Stored data entries:

+++

-- ==== Sys2Proof/Machine/RegMap.lean ====
section
/-!
DEFINITION. The register map (chapters 03 to 17, R497 to R507): every field of every register page, with its
place, access code (R13) and reset value, and the bit numbers of each page's ERR_STICKY register.
A field of a register that the manual numbers (REG0 to REGn) is a function of that number.
-/

namespace Sys2Proof.Machine

/-- Access codes of R13. Reserved bits have no field: they read 0 and writes to them are ignored. -/
inductive Acc
  | ro | rw | w1c | w1s | wo | rwl
  deriving DecidableEq, Repr

/-- A register field: page number (R444 block index; 21 is the ring-stop page), offset of its word in the
page, lowest bit, width, access code and reset value. -/
structure Fld where
  page : Nat
  off : Nat
  lo : Nat
  width : Nat
  acc : Acc
  rst : Nat
  deriving DecidableEq, Repr

/-- One register of a page: offset, number of consecutive copies, and its fields. -/
structure RegRow where
  off : Nat
  count : Nat
  fields : List Fld
  deriving DecidableEq, Repr

/-! ## Page numbers (R444, R499) -/
def pgPkg : Nat := 0
def pgAtc : Nat := 1
def pgUpd : Nat := 2
def pgSeq : Nat := 3
def pgThr : Nat := 4
def pgStr : Nat := 5
def pgCel : Nat := 6
def pgCch : Nat := 7
def pgLkp : Nat := 8
def pgCsc : Nat := 9
def pgArb : Nat := 10
def pgHif : Nat := 11
def pgMss : Nat := 12
def pgTim : Nat := 13
def pgEvd : Nat := 14
def pgPwr : Nat := 15
def pgClk : Nat := 16
def pgFlt : Nat := 17
def pgSec : Nat := 18
def pgDbg : Nat := 19
def pgBsq : Nat := 20
def pgRs : Nat := 21

/-! ## The page header (R442, R502) -/
def PAGE_CTL.LOCK (pg : Nat) : Fld := ⟨pg, 0xc, 31, 1, .w1s, 0⟩
def PAGE_CTL.INJ (pg : Nat) : Fld := ⟨pg, 0xc, 8, 1, .w1s, 0⟩
def PAGE_CTL.INJ_BIT (pg : Nat) : Fld := ⟨pg, 0xc, 0, 5, .rw, 0⟩
def ERR_STICKY.BITS (pg : Nat) : Fld := ⟨pg, 0x14, 0, 32, .w1c, 0⟩
def ERR_MASK.MASK (pg : Nat) : Fld := ⟨pg, 0x18, 0, 32, .rwl, 0⟩
def ERR_FIRST0.VALID (pg : Nat) : Fld := ⟨pg, 0x20, 31, 1, .w1c, 0⟩
def ERR_FIRST0.CLASS (pg : Nat) : Fld := ⟨pg, 0x20, 29, 2, .ro, 0⟩
def ERR_FIRST0.BIT (pg : Nat) : Fld := ⟨pg, 0x20, 24, 5, .ro, 0⟩
def ERR_FIRST0.ID (pg : Nat) : Fld := ⟨pg, 0x20, 16, 8, .ro, 0⟩
def ERR_FIRST1.STAMP (pg : Nat) : Fld := ⟨pg, 0x24, 0, 32, .ro, 0⟩
def ERR_FIRST2.DATA (pg : Nat) : Fld := ⟨pg, 0x28, 0, 32, .ro, 0⟩
def ERR_FIRST3.DATA (pg : Nat) : Fld := ⟨pg, 0x2c, 0, 32, .ro, 0⟩
def ERR_SECOND.VALID (pg : Nat) : Fld := ⟨pg, 0x30, 31, 1, .ro, 0⟩
def ERR_SECOND.CLASS (pg : Nat) : Fld := ⟨pg, 0x30, 29, 2, .ro, 0⟩
def ERR_SECOND.BIT (pg : Nat) : Fld := ⟨pg, 0x30, 24, 5, .ro, 0⟩
def ERR_SECOND.ESC (pg : Nat) : Fld := ⟨pg, 0x30, 23, 1, .ro, 0⟩
def ERR_SECOND.STAMP (pg : Nat) : Fld := ⟨pg, 0x30, 0, 23, .ro, 0⟩
def ERR_NEXT_CNT.CLR (pg : Nat) : Fld := ⟨pg, 0x34, 31, 1, .wo, 0⟩
def ERR_NEXT_CNT.COUNT (pg : Nat) : Fld := ⟨pg, 0x34, 0, 16, .ro, 0⟩

/-- ERR_SEV reset value of each page (R498). -/
def errSevReset (pg : Nat) : Nat :=
  ([0x98, 0x7010, 0x1410, 0x104, 0x5514, 0x514, 0x45c, 0x1500, 0x1040, 0x540, 0x40, 0x1100, 0x4, 0x410, 0x51, 0x56, 0x38, 0x54, 0xf1, 0x0, 0x20, 0x84].getD pg 0)
def ERR_SEV.SEV (pg : Nat) (i : Nat) : Fld := ⟨pg, 0x1c, 2 * i, 2, .rwl, errSevReset pg / 4 ^ i % 4⟩

/-- Block type code of each page (R498). -/
def pageType (pg : Nat) : Nat := if pg ≤ 21 then pg + 1 else 0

+++

EXERCISE PROMPT> Write out again exactly the lines that run from the one holding "fields : List Fld" through the last line of the data; omit all other lines.

TASK RESPONSE>
  fields : List Fld
  deriving DecidableEq, Repr

/-! ## Page numbers (R444, R499) -/
def pgPkg : Nat := 0
def pgAtc : Nat := 1
def pgUpd : Nat := 2
def pgSeq : Nat := 3
def pgThr : Nat := 4
def pgStr : Nat := 5
def pgCel : Nat := 6
def pgCch : Nat := 7
def pgLkp : Nat := 8
def pgCsc : Nat := 9
def pgArb : Nat := 10
def pgHif : Nat := 11
def pgMss : Nat := 12
def pgTim : Nat := 13
def pgEvd : Nat := 14
def pgPwr : Nat := 15
def pgClk : Nat := 16
def pgFlt : Nat := 17
def pgSec : Nat := 18
def pgDbg : Nat := 19
def pgBsq : Nat := 20
def pgRs : Nat := 21

/-! ## The page header (R442, R502) -/
def PAGE_CTL.LOCK (pg : Nat) : Fld := ⟨pg, 0xc, 31, 1, .w1s, 0⟩
def PAGE_CTL.INJ (pg : Nat) : Fld := ⟨pg, 0xc, 8, 1, .w1s, 0⟩
def PAGE_CTL.INJ_BIT (pg : Nat) : Fld := ⟨pg, 0xc, 0, 5, .rw, 0⟩
def ERR_STICKY.BITS (pg : Nat) : Fld := ⟨pg, 0x14, 0, 32, .w1c, 0⟩
def ERR_MASK.MASK (pg : Nat) : Fld := ⟨pg, 0x18, 0, 32, .rwl, 0⟩
def ERR_FIRST0.VALID (pg : Nat) : Fld := ⟨pg, 0x20, 31, 1, .w1c, 0⟩
def ERR_FIRST0.CLASS (pg : Nat) : Fld := ⟨pg, 0x20, 29, 2, .ro, 0⟩
def ERR_FIRST0.BIT (pg : Nat) : Fld := ⟨pg, 0x20, 24, 5, .ro, 0⟩
def ERR_FIRST0.ID (pg : Nat) : Fld := ⟨pg, 0x20, 16, 8, .ro, 0⟩
def ERR_FIRST1.STAMP (pg : Nat) : Fld := ⟨pg, 0x24, 0, 32, .ro, 0⟩
def ERR_FIRST2.DATA (pg : Nat) : Fld := ⟨pg, 0x28, 0, 32, .ro, 0⟩
def ERR_FIRST3.DATA (pg : Nat) : Fld := ⟨pg, 0x2c, 0, 32, .ro, 0⟩
def ERR_SECOND.VALID (pg : Nat) : Fld := ⟨pg, 0x30, 31, 1, .ro, 0⟩
def ERR_SECOND.CLASS (pg : Nat) : Fld := ⟨pg, 0x30, 29, 2, .ro, 0⟩
def ERR_SECOND.BIT (pg : Nat) : Fld := ⟨pg, 0x30, 24, 5, .ro, 0⟩
def ERR_SECOND.ESC (pg : Nat) : Fld := ⟨pg, 0x30, 23, 1, .ro, 0⟩
def ERR_SECOND.STAMP (pg : Nat) : Fld := ⟨pg, 0x30, 0, 23, .ro, 0⟩
def ERR_NEXT_CNT.CLR (pg : Nat) : Fld := ⟨pg, 0x34, 31, 1, .wo, 0⟩
def ERR_NEXT_CNT.COUNT (pg : Nat) : Fld := ⟨pg, 0x34, 0, 16, .ro, 0⟩

/-- ERR_SEV reset value of each page (R498). -/
def errSevReset (pg : Nat) : Nat :=
  ([0x98, 0x7010, 0x1410, 0x104, 0x5514, 0x514, 0x45c, 0x1500, 0x1040, 0x540, 0x40, 0x1100, 0x4, 0x410, 0x51, 0x56, 0x38, 0x54, 0xf1, 0x0, 0x20, 0x84].getD pg 0)
def ERR_SEV.SEV (pg : Nat) (i : Nat) : Fld := ⟨pg, 0x1c, 2 * i, 2, .rwl, errSevReset pg / 4 ^ i % 4⟩

/-- Block type code of each page (R498). -/
def pageType (pg : Nat) : Nat := if pg ≤ 21 then pg + 1 else 0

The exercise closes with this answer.